In [46]:
import os
import json
import time

import pandas as pd
import numpy as np

from nltk.tokenize import sent_tokenize, word_tokenize

pd.set_option("display.max_rows", 101)

In [47]:
try: 
    text = 'Hello world. My name is NLTK.'
    token_text = sent_tokenize(text)
except LookupError:
    # 'punkt' required for sentence and word tokenization
    import nltk
    nltk.download('punkt')

In [48]:
kdwd_path = '../../data/kdwd/'
for dirname, _, filenames in os.walk(kdwd_path):
    for filename in filenames:
        print(os.path.join(dirname, filename))

../../data/kdwd/item_aliases.csv
../../data/kdwd/page.csv
../../data/kdwd/statements.csv
../../data/kdwd/link_annotated_text_short.jsonl
../../data/kdwd/property.csv
../../data/kdwd/item.csv
../../data/kdwd/property_aliases.csv
../../data/kdwd/link_annotated_text.jsonl


Link to check Wikipedia ID: `https://en.wikipedia.org/?curid={wikipedia_ID}`

---

In [5]:
short_file = os.path.join(kdwd_path, "link_annotated_text_short.jsonl")

In [6]:
with open(short_file) as file:
    short_data = file.readlines()

In [7]:
len(short_data)

301

In [9]:
page_data = short_data[0:3]

In [14]:
# create dataframe with similar columns as ACY
df = pd.DataFrame(columns=['page_id', 'section_name', 
                           'token', 'full_mention', 'wikipedia_ID', 'unit_number', 'full_sentence'])

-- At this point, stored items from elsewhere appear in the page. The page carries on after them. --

/-- Slot `n` has learnt that a module is lost: reductions, GATHERs and the vote re-form, and an orphaned slice aborts the step. -/
def reform (s : State) (n : Nat) (lost : BitVec 14) : State := match ctxOf s n with
  | none => s
  | some c =>
    if !c.stepOpen || c.aborted.isSome then s
    else
      let s1 := reformReds s n lost
      let s2 := startGathers s1 n false fun t => memberAt t.mem t.orig == lost
      if orphaned s2 n then endPlan s2 n 0x0400 2 2
      else
        let resend := match voteListOf c with
          | some (_, m) => match voteIndex s m with
            | some j => j != 0 && memberAt m (voteAt m (parentOf j)) == lost
            | none => false
          | none => false
        voteAdvance (modCtx s2 n fun c => { c with voteSent := c.voteSent && !resend }) n

/-- MEMBER_LOST. A repeated notice has no effect; a notice that names this module ends its plan in the context. -/
def execMemberLost (ctx : BitVec 16) (lost : BitVec 14) (s : State) : Out :=
  match ready s, slotOfIdent s ctx with
  | true, some n =>
    if s.modId = some lost then
      .next (endPlan (modCtx s n fun c =>
        { c with lists := c.lists.map fun e => (e.1, { e.2 with selfLost := e.2.selfLost || e.2.now.contains lost }) }) n 0x0402 0 0)
    else match ctxOf s n with
      | none => .next s
      | some c =>
        let known := c.lists.all fun e => (numsBelow e.2.now.length fun i => e.2.now[i]? == some lost && !e.2.excluded.contains i).isEmpty
        if known then .next s else .next (reform (excludeMember s n lost) n lost)
  | _, _ => .next s

/-- LEAVE: the module is excluded from the next STEP_BEGIN on. -/
def execLeave (ctx : BitVec 16) (leaving : BitVec 14) (s : State) : Out :=
  match slotOfIdent s ctx with
  | none => .next s
  | some n =>
    let at_ := fun (m : Members) => numsBelow m.now.length fun i => m.now[i]? == some leaving && !m.leaving.contains i
    .next (modCtx s n fun c => { c with lists := c.lists.map fun e => (e.1, { e.2 with leaving := e.2.leaving ++ at_ e.2 }) })

/-! ### The update unit (spec/10 R187, R196) -/

/-- UPDATE_UNIT_SLICE: the rule is applied to the oldest slice that has reached the port's update unit; where a hard fault has taken the
unit, the vector engines apply it with identical bits (R187). `ecc` is what the code says of the words that the update reads, and
`hard` lists the elements of the slice that depend on an uncorrectable one. The group's ratio record is written with its last slice
(R195). -/
def execUpdateUnitSlice (port : BitVec 4) (ecc : SliceEcc) (s : State) : Out :=
  match ready s, (portOf s port.toNat).updQ with
  | true, (sl, g, k, tile) :: rest =>
    let n := sl.toNat
    if groupsFenced s n then .next s else
    let s0 := modPort s port.toNat fun p => { p with updQ := rest }
    match ctxOf s0 n, recordOf s0 n g.toNat with
    | some c, some r =>
      if !c.stepOpen || c.aborted.isSome then .next s0
      else
        let const := updConst r (c.rates.getD g.toNat 0) (lossExp c) (groupStep c g.toNat + 1)
        let res := sliceResults s0 n r const (verOf c) k.toNat tile (if ecc.word = .uncorrectable then ecc.hard else [])
        let src := if (portOf s port.toNat).unitsOut then 0xFFF else 0x100 + port.toNat
        let w := putSlice s0 n r (1 - verOf c) k.toNat res.1
        let sums := unitSums s0 n g.toNat r (verOf c) k.toNat res.1
        let s1 := modCtx w.1 n fun c =>
          { c with updEvents := tput c.updEvents g.toNat ((tget c.updEvents g.toNat).getD 0 + w.2),
                   updSums := tput c.updSums g.toNat (((tget c.updSums g.toNat).getD []).filter (fun e => e.1 != k.toNat) ++ [(k.toNat, sums)]) }
        let s2 := if ecc.word = .corrected then risk (logHealth s1 1 src 0 0xFFFF 0) 1 4096 else s1
        let s3 := if unitsDone s2 n g.toNat then ratioRecord s2 n g.toNat else s2
        .next (commitAdvance 4 (if res.2 || ecc.word == .uncorrectable then dataError s3 n src k.toNat else s3) n)
    | _, _ => .next s0
  | _, _ => .next s

end Sys2Proof.Machine
end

# initialize counters for pages and units (sentences)
page_number = 0
unit_number = 0

# start the clock
start_time = time.time()

# loop over each page in input
for page in page_data:
    
    # extract page-level info
    page_json = json.loads(page)
    page_id = page_json['page_id']
    
    # loop over each section in the current page
    for section in page_json['sections']:
        
        # extract section-level info
        section_name = section['name']
        section_text = section['text']
        section_link_lengths = section['link_lengths']
        section_link_offsets = section['link_offsets']
        section_target_page_ids = section['target_page_ids']
        
        # running_index helps determine whether current word is identified as an entity
        running_index = 0
        
        # initialize section-specific params / first 
        entity_start = section_link_offsets[0]
        entity_end = entity_start + section_link_lengths[0]
        
        # split section into sentences
        sentences = sent_tokenize(section_text)
        
        # loop over each sentence in the current section
        for sentence in sentences:
            
            # unpdate running index to beginning of sentence
            running_index = section_text.find(sentence, running_index)
            
            # split sentence into words
            words = word_tokenize(sentence)
            
            # loop over each word in the current sentence
            for word in words:
                
                # unpdate running index to beginning of word
                running_index = section_text.find(word, running_index)
                
                # check whether this word corresponds to an entity in the given list
                if running_index in section_link_offsets:
                    
                    # position of entity in the given list
                    entity_pos = section_link_offsets.index(running_index)
                    
                    # entity start and end indices
                    entity_start = section_link_offsets[entity_pos]
                    entity_end = entity_start + section_link_lengths[entity_pos]
                    
                    # extract entity name and id
                    entity_name = section_text[entity_start:entity_end]
                    entity_id = section_target_page_ids[entity_pos]
                
                # check whether this word is latter part of the entity name
                elif running_index > entity_start and running_index < entity_end:
                    
                    # entity name and id still true
                    pass
                        
                else:
                    
                    # erase entity name and id
                    entity_name = None
                    entity_id = None
                
                # append current token to dataframe 
                observation = {
                    'page_id': page_id,
                    'section_name': section_name,
                    'token': word,
                    'full_mention': entity_name,
                    'wikipedia_ID': entity_id,
                    'unit_number': unit_number,
                    'full_sentence': sentence
                }
                df = df.append(observation, ignore_index=True)
                
                # update running index to end of word
                running_index += len(word)
            
            # increment unit number
            unit_number += 1
            
    # increment page number
    page_number += 1
    
# stop the clock
end_time = time.time()

print(f'time taken: {end_time-start_time} seconds')
print(f'time taken per page: {(end_time-start_time)/page_number} seconds')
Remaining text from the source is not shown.